WORK ITEM: Your answer should be each line of the entries that contains the word "first", copied in full.

INFORMATION PROVIDED:

theorem clearParts_handing (s : State) : Handing s s.clearParts :=
  (forSites_handing _ _ fun i t => withdraw_handing t i).trans (mapSites_handing _ _)

theorem wantPlan_handing (s : State) : Handing s s.wantPlan := mapSites_handing _ _

/-- R157 and R167: from a dark target the mode becomes SHADOW. -/
theorem enterShadow_handing (s : State) (h : s.delivery.target = .dark) : Handing s s.enterShadow := by
  have g := ((notifyAll_handing { s with mode := .shadow } .mode).trans (clearParts_handing _)).trans (wantPlan_handing _)
  have m : s.enterShadow.mode = .shadow := by
    rcases g.side.mode with ⟨h1, -⟩ | ⟨-, -, h1⟩ <;> exact h1
  exact ⟨⟨g.side.now, g.side.phase, g.side.cause, g.side.store, g.side.drawn, g.side.pending, Or.inr ⟨h, rfl, m⟩,
    g.side.entries, g.side.derived, g.side.plan, g.side.epoch, g.side.running, g.side.holdSeen, g.side.ports,
    g.side.disabled, g.side.slots⟩, g.queues⟩

theorem judgeCompletion_handing (s : State) : Handing s s.judgeCompletion := by
  unfold State.judgeCompletion
  split
  · dsimp only
    split
    · exact (withDelivery_handing _ _ (by rfl)).trans (notifyAll_handing _ _)
    · exact ((withDelivery_handing _ _ (by rfl)).trans (notifyAll_handing _ _)).trans (enterShadow_handing _ (by assumption))
  · exact .refl s

theorem settleDelivery_handing (s : State) : Handing s s.settleDelivery :=
  (judgeReleases_handing _).trans (judgeCompletion_handing _)

theorem confirmKind_handing (s : State) (i : Nat) (k : PartKind) : Handing s (s.confirmKind i k) := by
  unfold State.confirmKind
  split
  · exact .refl s
  · split
    · exact .refl s
    · split
      · exact (withdrawKind_handing _ _ _).trans (modifySite_handing _ _ _)
      · exact .refl s

theorem confirm_handing (s : State) (i : Nat) : Handing s (s.confirm i) :=
  ((confirmKind_handing _ _ _).trans (confirmKind_handing _ _ _)).trans (confirmKind_handing _ _ _)

theorem readback_handing (s : State) (i : Nat) (r : StateReply) (a b : Bool) : Handing s (s.readback i r a b) := by
  have first : Handing s (s.takeReadback i r) := modifySite_handing _ _ _
  unfold State.readback
  dsimp only
  split
  · exact ((((first.trans (modifySite_handing _ _ _)).trans (confirm_handing _ _)).trans
      (settleDelivery_handing _)).trans (reform_handing _ _)).trans (settleDelivery_handing _)
  · have second := (first.trans (confirm_handing _ i)).trans (settleDelivery_handing _)
    split
    · exact ((second.trans (withDelivery_handing _ _ (Delivery.drift_target _))).trans (reform_handing _ _)).trans (settleDelivery_handing _)
    · exact second

theorem setStarted_handing (s : State) (c : SetCommand) : Handing s (s.setStarted c) :=
  (modifySite_handing _ _ _).trans (settleDelivery_handing _)

theorem endPart_handing (s : State) (i : Nat) (k : PartKind) (b : Bool) : Handing s (s.endPart i k b) := by
  unfold State.endPart
  split
  · exact .refl s
  · split
    · exact .refl s
    · split
      · exact .refl s
      · split
        · exact modifySite_handing _ _ _
        · split
          · exact modifySite_handing _ _ _
          · exact (reportMismatch_handing _ _ _).trans (abandon_handing _ _ _ _ _)

theorem reformIfDiffering_handing (s : State) (i : Nat) : Handing s (s.reformIfDiffering i) := by
  unfold State.reformIfDiffering
  split
  · exact .refl s
  · split
    · exact reform_handing _ _
    · exact .refl s

theorem setEnded_handing (s : State) (c : SetCommand) (b : Bool) : Handing s (s.setEnded c b) := by
  unfold State.setEnded
  split
  · exact .refl s
  · split
    · exact (((modifySite_handing _ _ _).trans (endPart_handing _ _ _ _)).trans (reformIfDiffering_handing _ _)).trans
        (settleDelivery_handing _)
    · exact settleDelivery_handing _

theorem abandonKind_handing (s : State) (i : Nat) (k : PartKind) : Handing s (s.abandonKind i k) := by
  unfold State.abandonKind
  split
  · exact .refl s
  · split
    · exact .refl s
    · split
      · exact abandon_handing _ _ _ _ _
      · exact .refl s

theorem unitLost_handing (s : State) (i : Nat) : Handing s (s.unitLost i) :=
  (((withdraw_handing _ _).trans (abandonKind_handing _ _ _)).trans (abandonKind_handing _ _ _)).trans
    (abandonKind_handing _ _ _)

theorem takeEpoch_handing (s : State) : Handing s s.takeEpoch := by
  unfold State.takeEpoch
  split
  · exact .refl s
  · have first := (wantPlan_handing s).trans (withDelivery_handing s.wantPlan { s.wantPlan.delivery with
      epoch := s.wantPlan.evaluator.epoch, abandoned := 0 } rfl)
    dsimp only
    split
    · exact ((first.trans (withDelivery_handing _ _ (by rfl))).trans (forSites_handing _ _ fun i t => reform_handing t i)).trans
        (settleDelivery_handing _)
    · exact first

/-! ## Nothing of the lines but the SET queues -/

/-- The dark target taken (R158). -/
theorem formDark_queues (s : State) : QueuesOnly s s.formDark :=
  ((((clearParts_handing s).queues.trans (mapSites_handing _ _).queues).trans (withDelivery_queues _ _)).trans
    (forSites_handing _ _ fun i t => reform_handing t i).queues).trans (judgeReleases_handing _).queues

/-- The change to DARKENING, or at once to SHADOW (R166, R167). -/
theorem goDark_queues (s : State) : QueuesOnly s s.goDark :=
  ((QueuesOnly.of_lines (s := s) (t := s.changeMode .darkening) rfl).trans (formDark_queues _)).trans
    (judgeCompletion_handing _).queues

/-- A plan published (R56, R155). -/
theorem publish_queues (s : State) (plan : List PlanSite) : QueuesOnly s (s.publish plan) :=
  (QueuesOnly.of_lines (s := s) rfl).trans (takeEpoch_handing _).queues

/-! ## What the field lines hand the unit table -/

theorem unitChanged_handing (s : State) (o : UnitOwner) (a b : UnitState) : Handing s (s.unitChanged o a b) := by
  unfold State.unitChanged
  split
  · exact .refl s
  · split
    · split
      · exact unitLost_handing _ _
      · exact .refl s
    · exact stationUnitChanged_handing _ _ _ _

theorem handOn_handing (s : State) (o : UnitOwner) (st : UnitState) (r : FieldReply) (a b : Bool) :
    Handing s (s.handOn o st r a b) := by
  unfold State.handOn
  split
  · exact readback_handing _ _ _ _ _
  · exact dataReply_handing _ _ _ _ _
  · exact .refl s

theorem goodReply_handing (s : State) (i : Nat) (r : FieldReply) (b : Bool) : Handing s (s.goodReply i r b) := by
  unfold State.goodReply
  split
  · exact .refl s
  · exact (((storeUnit_handing _ _ _).trans (unitChanged_handing _ _ _ _)).trans (handOn_handing _ _ _ _ _ _)).trans
      (noticeUnit_handing _ _)

theorem unitMissed_handing (s : State) (i : Nat) : Handing s (s.unitMissed i) := by
  unfold State.unitMissed
  split
  · exact .refl s
  · exact (((storeUnit_handing _ _ _).trans (unitChanged_handing _ _ _ _)).trans (settleDelivery_handing _)).trans
      (noticeUnit_handing _ _)

theorem reportLine_handing (s : State) (l : LineId) (f : UnitRec → UnitRec) : Handing s (s.reportLine l f) := by
  unfold State.reportLine
  refine Handing.trans (Handing.trans (Handing.trans (forUnits_handing s _ fun i t => ?_)
    (forUnits_handing _ _ fun i t => ?_)) (settleDelivery_handing _)) (noticeUnit_handing _ _)
  · split
    · exact .refl t
    · split
      · exact storeUnit_handing _ _ _
      · exact .refl t
  · split
    · exact unitChanged_handing _ _ _ _
    · exact .refl t

theorem reportEnd_handing (s : State) (c : Option SetCommand) (b : Bool) : Handing s (s.reportEnd c b) := by
  unfold State.reportEnd
  split
  · exact .refl s
  · exact setEnded_handing _ _ _

end Sys2Proof.Machine
end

RESPONSE FOR THIS EXERCISE:
  have first : Handing s (s.takeReadback i r) := modifySite_handing _ _ _
  · exact ((((first.trans (modifySite_handing _ _ _)).trans (confirm_handing _ _)).trans
  · have second := (first.trans (confirm_handing _ i)).trans (settleDelivery_handing _)
  · have first := (wantPlan_handing s).trans (withDelivery_handing s.wantPlan { s.wantPlan.delivery with
    · exact ((first.trans (withDelivery_handing _ _ (by rfl))).trans (forSites_handing _ _ fun i t => reform_handing t i)).trans
    · exact first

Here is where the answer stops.